** Records for processing follows **

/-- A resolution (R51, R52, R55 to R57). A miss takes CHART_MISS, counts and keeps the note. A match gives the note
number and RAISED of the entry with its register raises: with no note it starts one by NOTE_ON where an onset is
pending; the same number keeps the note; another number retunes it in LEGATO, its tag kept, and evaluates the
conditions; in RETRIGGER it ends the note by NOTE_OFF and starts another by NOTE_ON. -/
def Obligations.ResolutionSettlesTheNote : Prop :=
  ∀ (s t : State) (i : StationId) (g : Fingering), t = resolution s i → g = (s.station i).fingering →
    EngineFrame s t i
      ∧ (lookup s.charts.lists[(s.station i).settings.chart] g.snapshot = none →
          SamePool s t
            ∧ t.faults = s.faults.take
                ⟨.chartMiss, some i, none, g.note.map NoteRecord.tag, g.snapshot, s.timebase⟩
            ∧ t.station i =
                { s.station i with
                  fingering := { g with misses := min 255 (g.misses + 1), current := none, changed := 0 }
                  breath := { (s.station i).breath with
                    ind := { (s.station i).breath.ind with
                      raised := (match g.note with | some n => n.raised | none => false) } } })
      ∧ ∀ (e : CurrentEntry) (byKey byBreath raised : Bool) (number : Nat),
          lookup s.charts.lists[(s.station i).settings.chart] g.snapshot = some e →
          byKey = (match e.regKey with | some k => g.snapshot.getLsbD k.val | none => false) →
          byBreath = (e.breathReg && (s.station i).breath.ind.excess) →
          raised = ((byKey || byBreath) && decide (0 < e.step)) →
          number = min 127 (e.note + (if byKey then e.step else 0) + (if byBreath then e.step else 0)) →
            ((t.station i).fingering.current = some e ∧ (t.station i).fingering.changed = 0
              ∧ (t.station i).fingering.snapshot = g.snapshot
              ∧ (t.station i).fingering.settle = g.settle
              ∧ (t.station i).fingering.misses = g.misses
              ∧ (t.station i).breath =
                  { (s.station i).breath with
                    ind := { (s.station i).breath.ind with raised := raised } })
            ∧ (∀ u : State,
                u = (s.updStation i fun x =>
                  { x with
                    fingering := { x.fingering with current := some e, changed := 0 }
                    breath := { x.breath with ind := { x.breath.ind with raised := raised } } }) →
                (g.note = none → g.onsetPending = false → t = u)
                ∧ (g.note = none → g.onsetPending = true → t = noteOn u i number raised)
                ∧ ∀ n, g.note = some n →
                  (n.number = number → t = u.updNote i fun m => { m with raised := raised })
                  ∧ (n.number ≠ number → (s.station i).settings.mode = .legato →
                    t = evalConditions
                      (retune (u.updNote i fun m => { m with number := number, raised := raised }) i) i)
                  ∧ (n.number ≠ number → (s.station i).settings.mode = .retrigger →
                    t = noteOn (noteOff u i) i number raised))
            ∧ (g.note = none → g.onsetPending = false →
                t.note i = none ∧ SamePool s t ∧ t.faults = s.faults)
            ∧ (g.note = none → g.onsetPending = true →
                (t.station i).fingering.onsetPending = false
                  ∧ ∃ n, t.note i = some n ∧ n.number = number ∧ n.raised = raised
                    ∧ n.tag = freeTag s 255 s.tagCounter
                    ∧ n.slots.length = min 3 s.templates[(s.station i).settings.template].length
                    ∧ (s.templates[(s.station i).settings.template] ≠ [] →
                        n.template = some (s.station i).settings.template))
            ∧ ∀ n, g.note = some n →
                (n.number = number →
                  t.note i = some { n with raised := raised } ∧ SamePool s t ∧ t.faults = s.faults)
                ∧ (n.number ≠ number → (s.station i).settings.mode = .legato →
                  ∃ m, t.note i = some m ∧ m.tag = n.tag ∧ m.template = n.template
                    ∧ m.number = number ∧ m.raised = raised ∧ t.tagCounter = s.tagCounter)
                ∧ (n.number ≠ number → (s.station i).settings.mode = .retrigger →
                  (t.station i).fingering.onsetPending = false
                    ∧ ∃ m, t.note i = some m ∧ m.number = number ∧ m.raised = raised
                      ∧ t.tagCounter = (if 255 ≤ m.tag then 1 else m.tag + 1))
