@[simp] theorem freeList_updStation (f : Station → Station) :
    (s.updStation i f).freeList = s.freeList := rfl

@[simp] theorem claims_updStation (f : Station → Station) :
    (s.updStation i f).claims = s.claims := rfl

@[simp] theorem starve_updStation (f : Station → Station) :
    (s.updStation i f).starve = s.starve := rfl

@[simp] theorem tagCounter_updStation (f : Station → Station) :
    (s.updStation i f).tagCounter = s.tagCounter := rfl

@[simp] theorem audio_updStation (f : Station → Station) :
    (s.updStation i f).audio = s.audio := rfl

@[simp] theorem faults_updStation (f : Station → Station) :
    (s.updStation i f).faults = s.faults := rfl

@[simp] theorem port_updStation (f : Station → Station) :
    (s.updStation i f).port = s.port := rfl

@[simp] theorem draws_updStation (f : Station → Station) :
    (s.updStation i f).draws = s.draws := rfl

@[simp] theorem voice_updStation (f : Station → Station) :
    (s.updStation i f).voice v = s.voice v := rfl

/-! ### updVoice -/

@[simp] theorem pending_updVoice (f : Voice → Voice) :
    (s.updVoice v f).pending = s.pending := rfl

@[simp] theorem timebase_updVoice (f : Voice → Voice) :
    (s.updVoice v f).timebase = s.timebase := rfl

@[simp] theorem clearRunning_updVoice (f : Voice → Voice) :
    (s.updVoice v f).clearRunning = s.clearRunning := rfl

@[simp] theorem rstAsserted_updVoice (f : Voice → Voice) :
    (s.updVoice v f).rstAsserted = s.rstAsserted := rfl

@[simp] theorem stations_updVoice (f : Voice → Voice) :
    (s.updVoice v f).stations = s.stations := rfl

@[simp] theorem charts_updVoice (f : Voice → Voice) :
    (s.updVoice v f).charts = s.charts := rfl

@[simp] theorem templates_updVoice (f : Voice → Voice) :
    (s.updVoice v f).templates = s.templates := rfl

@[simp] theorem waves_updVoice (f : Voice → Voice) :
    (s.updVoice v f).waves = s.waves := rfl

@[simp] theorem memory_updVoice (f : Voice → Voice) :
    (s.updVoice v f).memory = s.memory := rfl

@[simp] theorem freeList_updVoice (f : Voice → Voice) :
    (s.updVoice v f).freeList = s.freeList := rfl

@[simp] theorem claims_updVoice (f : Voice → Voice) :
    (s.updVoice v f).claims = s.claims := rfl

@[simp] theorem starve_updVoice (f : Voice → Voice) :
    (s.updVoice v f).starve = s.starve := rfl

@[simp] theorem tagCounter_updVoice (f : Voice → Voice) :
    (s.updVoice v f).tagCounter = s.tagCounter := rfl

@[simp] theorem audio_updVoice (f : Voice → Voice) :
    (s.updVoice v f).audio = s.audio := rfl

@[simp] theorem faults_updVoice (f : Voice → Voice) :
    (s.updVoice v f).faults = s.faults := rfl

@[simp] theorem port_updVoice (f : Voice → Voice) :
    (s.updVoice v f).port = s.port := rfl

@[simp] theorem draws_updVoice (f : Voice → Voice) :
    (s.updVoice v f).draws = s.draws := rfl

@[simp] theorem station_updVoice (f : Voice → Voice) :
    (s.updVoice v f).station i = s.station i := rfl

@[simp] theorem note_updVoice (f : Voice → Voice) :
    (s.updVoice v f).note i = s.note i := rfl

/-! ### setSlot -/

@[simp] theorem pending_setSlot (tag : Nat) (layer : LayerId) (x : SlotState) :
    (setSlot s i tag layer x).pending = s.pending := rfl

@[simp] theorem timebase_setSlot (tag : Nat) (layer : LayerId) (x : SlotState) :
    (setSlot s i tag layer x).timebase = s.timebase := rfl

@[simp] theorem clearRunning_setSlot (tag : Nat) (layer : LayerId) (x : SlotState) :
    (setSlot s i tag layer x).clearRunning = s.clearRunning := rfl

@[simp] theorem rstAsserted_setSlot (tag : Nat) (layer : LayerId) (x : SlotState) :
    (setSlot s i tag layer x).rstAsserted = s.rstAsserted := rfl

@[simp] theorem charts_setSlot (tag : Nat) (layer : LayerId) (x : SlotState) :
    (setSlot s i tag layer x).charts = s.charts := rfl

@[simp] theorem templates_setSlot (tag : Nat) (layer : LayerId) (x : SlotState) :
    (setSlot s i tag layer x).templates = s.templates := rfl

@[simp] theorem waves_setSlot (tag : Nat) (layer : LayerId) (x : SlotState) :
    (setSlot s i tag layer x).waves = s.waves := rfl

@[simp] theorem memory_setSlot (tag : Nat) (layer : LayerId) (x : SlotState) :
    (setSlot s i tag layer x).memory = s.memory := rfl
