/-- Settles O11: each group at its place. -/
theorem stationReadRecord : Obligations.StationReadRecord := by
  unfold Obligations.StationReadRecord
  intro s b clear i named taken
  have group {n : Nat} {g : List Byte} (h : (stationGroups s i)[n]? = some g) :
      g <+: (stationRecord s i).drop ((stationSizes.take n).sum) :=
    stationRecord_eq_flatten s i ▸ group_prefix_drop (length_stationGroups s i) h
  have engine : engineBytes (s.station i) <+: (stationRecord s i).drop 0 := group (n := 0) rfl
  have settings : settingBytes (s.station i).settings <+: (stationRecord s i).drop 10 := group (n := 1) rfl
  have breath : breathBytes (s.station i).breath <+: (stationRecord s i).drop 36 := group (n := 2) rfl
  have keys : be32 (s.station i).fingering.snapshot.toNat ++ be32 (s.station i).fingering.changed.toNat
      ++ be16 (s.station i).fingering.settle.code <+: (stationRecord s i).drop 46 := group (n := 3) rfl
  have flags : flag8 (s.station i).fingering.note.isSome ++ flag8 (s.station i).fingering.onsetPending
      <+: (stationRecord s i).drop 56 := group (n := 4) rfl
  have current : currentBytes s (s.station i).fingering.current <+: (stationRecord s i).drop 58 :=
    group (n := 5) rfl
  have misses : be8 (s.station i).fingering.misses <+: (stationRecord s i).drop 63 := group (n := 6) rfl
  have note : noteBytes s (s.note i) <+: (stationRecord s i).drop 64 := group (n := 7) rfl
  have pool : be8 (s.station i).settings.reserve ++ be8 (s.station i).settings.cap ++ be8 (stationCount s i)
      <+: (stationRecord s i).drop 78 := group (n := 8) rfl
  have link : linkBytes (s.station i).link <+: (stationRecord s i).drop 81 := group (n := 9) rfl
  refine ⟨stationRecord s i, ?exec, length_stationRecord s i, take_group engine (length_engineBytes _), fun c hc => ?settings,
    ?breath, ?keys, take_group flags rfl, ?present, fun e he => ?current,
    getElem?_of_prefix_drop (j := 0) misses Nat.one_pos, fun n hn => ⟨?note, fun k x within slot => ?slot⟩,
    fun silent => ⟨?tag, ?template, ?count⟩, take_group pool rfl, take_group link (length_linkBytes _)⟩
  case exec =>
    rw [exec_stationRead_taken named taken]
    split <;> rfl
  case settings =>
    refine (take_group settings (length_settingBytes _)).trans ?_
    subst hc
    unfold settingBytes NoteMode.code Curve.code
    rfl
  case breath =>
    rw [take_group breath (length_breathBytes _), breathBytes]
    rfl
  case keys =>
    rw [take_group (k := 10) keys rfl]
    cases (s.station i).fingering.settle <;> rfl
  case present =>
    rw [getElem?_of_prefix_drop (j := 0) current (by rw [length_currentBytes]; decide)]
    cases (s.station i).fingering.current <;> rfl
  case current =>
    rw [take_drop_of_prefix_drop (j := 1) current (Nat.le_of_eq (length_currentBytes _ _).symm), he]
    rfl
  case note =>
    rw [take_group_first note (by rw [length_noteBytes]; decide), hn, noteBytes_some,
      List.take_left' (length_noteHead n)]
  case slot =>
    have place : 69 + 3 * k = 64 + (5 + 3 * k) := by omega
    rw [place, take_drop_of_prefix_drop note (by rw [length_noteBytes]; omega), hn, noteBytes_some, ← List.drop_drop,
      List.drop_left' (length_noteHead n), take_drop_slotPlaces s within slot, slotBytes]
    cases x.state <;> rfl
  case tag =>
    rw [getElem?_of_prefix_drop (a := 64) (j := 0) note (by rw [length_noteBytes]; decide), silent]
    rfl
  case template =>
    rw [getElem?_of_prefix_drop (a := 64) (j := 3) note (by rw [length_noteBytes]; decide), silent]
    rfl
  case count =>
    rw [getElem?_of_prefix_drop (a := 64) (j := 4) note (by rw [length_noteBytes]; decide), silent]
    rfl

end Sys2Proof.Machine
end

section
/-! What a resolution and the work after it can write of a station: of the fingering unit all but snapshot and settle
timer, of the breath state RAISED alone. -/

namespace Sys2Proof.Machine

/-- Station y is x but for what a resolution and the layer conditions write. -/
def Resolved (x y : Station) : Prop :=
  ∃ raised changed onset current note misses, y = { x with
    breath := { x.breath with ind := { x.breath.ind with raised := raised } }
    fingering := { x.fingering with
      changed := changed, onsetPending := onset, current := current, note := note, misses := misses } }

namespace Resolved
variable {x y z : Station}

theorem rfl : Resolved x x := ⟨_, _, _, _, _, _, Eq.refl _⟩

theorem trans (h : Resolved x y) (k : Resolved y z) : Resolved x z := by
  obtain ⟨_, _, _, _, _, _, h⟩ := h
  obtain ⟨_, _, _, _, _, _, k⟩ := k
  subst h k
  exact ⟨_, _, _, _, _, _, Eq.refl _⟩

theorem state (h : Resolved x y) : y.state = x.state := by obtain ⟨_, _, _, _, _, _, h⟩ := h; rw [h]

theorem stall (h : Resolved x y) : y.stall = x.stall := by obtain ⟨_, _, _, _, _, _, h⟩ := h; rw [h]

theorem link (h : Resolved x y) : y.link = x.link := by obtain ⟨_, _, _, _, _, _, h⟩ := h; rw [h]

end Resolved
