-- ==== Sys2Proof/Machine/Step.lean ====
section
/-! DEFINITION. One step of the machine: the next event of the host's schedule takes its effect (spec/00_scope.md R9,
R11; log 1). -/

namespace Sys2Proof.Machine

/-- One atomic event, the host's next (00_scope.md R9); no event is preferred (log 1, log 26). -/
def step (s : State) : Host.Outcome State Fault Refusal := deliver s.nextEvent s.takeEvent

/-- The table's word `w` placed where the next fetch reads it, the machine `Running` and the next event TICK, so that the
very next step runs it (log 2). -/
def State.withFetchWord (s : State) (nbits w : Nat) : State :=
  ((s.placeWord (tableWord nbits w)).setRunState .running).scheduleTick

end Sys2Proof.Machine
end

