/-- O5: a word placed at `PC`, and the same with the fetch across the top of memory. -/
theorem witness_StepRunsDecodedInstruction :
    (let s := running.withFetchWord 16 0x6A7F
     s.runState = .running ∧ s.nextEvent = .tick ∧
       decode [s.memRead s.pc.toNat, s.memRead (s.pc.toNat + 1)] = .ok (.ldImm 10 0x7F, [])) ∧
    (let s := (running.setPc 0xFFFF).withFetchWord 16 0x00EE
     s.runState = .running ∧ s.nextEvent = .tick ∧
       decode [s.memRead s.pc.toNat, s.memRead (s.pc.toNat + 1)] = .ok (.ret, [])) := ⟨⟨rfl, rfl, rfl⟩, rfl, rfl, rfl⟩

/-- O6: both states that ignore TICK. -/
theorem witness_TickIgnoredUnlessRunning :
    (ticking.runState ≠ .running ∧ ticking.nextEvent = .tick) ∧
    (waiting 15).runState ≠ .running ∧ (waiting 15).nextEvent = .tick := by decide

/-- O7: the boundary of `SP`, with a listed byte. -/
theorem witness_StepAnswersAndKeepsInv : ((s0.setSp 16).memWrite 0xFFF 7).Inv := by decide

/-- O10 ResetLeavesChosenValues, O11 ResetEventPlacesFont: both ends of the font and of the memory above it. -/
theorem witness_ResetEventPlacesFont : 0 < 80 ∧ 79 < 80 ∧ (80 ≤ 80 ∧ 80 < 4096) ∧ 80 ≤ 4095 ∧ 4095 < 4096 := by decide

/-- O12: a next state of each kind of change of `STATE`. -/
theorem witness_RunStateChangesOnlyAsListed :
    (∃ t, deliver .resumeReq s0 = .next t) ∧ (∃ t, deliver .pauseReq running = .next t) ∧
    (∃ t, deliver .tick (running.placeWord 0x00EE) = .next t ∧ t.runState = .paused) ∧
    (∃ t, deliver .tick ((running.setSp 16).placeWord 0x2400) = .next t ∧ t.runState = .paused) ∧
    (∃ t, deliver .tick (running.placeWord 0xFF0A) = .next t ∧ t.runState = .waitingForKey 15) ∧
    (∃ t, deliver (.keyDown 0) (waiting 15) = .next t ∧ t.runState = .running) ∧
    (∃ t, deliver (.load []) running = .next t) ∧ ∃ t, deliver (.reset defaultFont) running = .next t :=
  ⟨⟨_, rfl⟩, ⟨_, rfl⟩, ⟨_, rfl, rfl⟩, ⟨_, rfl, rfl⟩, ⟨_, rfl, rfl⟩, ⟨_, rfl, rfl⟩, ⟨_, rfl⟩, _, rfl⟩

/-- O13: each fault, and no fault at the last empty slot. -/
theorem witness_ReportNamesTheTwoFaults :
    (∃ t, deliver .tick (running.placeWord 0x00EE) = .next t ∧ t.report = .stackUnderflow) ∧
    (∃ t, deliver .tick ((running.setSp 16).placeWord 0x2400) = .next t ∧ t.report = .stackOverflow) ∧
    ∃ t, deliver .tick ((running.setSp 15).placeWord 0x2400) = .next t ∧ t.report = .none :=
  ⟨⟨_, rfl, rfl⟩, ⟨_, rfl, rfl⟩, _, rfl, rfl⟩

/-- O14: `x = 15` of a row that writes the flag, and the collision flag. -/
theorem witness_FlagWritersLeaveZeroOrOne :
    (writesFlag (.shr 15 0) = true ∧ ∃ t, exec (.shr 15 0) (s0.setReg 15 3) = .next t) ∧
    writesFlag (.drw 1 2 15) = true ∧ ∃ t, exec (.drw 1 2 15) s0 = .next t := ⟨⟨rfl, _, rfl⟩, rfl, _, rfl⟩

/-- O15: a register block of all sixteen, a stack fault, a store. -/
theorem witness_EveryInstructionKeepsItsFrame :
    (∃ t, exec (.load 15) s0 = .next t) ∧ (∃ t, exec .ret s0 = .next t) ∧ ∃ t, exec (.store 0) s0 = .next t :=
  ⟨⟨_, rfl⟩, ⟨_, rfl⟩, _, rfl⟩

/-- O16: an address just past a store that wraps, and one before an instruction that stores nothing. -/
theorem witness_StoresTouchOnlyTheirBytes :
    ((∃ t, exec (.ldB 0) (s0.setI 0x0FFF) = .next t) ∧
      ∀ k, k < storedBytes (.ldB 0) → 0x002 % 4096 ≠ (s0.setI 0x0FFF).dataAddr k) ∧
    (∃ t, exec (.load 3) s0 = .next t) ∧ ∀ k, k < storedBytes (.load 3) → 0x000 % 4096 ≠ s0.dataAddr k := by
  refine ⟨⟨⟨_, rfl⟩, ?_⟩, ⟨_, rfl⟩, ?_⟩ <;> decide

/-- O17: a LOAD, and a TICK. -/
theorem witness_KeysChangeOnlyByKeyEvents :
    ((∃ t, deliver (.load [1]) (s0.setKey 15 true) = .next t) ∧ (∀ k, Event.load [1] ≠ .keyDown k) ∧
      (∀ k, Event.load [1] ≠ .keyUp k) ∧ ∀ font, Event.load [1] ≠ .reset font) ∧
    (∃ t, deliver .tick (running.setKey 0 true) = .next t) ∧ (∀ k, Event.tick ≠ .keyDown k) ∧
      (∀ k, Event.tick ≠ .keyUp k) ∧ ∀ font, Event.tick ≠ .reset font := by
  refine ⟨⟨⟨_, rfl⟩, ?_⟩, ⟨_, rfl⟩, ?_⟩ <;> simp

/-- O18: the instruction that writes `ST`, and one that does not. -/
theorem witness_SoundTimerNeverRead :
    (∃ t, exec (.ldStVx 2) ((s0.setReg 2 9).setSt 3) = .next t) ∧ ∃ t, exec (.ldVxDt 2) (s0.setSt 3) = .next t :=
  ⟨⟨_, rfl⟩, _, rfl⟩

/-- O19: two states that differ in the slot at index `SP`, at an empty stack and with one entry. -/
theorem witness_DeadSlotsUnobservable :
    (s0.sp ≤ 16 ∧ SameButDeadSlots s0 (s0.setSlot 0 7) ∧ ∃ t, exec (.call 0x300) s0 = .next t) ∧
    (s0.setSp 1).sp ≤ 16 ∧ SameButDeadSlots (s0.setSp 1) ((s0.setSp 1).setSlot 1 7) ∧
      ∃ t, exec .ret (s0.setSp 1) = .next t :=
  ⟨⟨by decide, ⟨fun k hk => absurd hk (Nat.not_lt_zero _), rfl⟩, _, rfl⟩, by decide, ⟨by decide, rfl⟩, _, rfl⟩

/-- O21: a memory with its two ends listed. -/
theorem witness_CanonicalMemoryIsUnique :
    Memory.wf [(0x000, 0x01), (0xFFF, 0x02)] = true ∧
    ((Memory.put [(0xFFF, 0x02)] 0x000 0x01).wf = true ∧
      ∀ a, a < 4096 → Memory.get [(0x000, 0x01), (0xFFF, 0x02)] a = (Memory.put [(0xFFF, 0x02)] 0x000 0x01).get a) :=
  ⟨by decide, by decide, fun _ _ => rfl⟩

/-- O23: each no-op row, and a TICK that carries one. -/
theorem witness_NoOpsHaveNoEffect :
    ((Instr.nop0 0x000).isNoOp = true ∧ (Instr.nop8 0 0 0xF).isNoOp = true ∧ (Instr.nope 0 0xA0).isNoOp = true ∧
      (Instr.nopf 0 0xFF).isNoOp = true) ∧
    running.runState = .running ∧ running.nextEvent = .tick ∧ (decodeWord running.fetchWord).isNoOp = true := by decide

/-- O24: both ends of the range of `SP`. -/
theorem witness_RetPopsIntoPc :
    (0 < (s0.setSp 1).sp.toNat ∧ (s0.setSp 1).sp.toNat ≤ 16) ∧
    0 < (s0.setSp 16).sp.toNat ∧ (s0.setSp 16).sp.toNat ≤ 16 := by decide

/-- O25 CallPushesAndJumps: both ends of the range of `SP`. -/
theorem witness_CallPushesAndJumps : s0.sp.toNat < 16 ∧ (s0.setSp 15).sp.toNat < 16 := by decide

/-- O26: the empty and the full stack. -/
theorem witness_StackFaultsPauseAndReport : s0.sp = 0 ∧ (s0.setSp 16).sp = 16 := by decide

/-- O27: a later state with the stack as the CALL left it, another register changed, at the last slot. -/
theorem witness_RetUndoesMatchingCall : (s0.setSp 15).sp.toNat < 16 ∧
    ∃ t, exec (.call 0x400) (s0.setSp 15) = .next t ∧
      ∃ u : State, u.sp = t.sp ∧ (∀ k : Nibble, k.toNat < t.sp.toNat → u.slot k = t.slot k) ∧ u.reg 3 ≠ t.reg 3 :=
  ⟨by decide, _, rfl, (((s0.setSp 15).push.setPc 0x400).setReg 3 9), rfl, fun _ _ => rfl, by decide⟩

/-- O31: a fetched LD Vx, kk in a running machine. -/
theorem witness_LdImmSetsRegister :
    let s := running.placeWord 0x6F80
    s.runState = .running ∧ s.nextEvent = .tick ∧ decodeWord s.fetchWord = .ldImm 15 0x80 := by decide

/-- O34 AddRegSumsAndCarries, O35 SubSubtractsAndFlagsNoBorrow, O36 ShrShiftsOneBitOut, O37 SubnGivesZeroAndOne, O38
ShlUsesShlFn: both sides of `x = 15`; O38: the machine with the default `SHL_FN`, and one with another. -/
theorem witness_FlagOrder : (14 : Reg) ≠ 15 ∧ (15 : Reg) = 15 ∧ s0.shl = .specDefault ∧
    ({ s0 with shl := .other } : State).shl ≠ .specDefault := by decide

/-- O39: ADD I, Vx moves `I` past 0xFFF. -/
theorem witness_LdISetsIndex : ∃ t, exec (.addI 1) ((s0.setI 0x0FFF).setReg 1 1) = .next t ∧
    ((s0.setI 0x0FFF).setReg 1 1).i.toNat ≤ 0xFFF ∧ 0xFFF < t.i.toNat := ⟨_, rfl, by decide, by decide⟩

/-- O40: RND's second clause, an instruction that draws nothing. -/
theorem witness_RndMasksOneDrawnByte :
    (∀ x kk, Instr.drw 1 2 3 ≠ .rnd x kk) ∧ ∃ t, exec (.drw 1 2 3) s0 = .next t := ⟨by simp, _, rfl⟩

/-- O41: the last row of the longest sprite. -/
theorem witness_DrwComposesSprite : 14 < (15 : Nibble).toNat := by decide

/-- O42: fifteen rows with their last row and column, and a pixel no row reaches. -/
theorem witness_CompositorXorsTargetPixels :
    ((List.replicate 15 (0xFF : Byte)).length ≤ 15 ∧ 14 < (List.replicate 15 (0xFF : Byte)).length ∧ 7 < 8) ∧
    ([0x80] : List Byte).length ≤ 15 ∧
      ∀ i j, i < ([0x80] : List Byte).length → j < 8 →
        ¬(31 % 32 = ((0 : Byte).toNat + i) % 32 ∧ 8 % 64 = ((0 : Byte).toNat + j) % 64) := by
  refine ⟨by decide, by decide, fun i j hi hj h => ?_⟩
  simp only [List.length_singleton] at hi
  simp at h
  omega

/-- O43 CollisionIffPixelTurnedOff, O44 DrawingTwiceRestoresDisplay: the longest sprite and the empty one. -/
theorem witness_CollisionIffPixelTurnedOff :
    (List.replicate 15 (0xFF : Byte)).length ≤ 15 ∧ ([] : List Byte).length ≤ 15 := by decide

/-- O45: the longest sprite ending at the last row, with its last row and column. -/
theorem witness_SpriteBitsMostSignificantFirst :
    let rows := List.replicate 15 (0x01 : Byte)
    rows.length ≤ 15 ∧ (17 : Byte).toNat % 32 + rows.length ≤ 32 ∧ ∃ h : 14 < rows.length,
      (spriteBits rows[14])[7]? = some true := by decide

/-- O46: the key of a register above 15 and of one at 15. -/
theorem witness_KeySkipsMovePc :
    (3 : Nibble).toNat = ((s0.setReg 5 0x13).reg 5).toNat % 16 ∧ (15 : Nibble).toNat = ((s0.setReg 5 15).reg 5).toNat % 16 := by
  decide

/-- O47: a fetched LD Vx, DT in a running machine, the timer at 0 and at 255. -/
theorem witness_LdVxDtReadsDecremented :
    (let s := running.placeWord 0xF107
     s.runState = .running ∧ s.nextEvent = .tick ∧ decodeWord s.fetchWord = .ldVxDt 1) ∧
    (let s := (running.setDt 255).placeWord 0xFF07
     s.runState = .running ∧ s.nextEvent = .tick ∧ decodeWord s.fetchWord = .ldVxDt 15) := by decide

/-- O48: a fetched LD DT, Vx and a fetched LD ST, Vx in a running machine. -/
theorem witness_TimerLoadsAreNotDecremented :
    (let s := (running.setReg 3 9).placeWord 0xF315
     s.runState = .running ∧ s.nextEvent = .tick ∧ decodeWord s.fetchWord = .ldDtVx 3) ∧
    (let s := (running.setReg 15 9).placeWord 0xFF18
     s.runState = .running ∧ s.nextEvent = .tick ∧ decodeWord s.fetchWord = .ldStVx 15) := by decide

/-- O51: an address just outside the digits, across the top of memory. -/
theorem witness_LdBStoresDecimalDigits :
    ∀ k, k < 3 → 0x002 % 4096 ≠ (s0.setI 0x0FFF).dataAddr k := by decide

** End of Records for processing **

# Activity
In the data above, retype exactly and only the lines between the one holding "obtain ⟨_, _, _, _, _, _, k⟩ := k" and the one holding "end Resolved", inclusive.

# Exercise result
  obtain ⟨_, _, _, _, _, _, k⟩ := k
  subst h k
  exact ⟨_, _, _, _, _, _, Eq.refl _⟩

theorem state (h : Resolved x y) : y.state = x.state := by obtain ⟨_, _, _, _, _, _, h⟩ := h; rw [h]

theorem stall (h : Resolved x y) : y.stall = x.stall := by obtain ⟨_, _, _, _, _, _, h⟩ := h; rw [h]

theorem link (h : Resolved x y) : y.link = x.link := by obtain ⟨_, _, _, _, _, _, h⟩ := h; rw [h]

end Resolved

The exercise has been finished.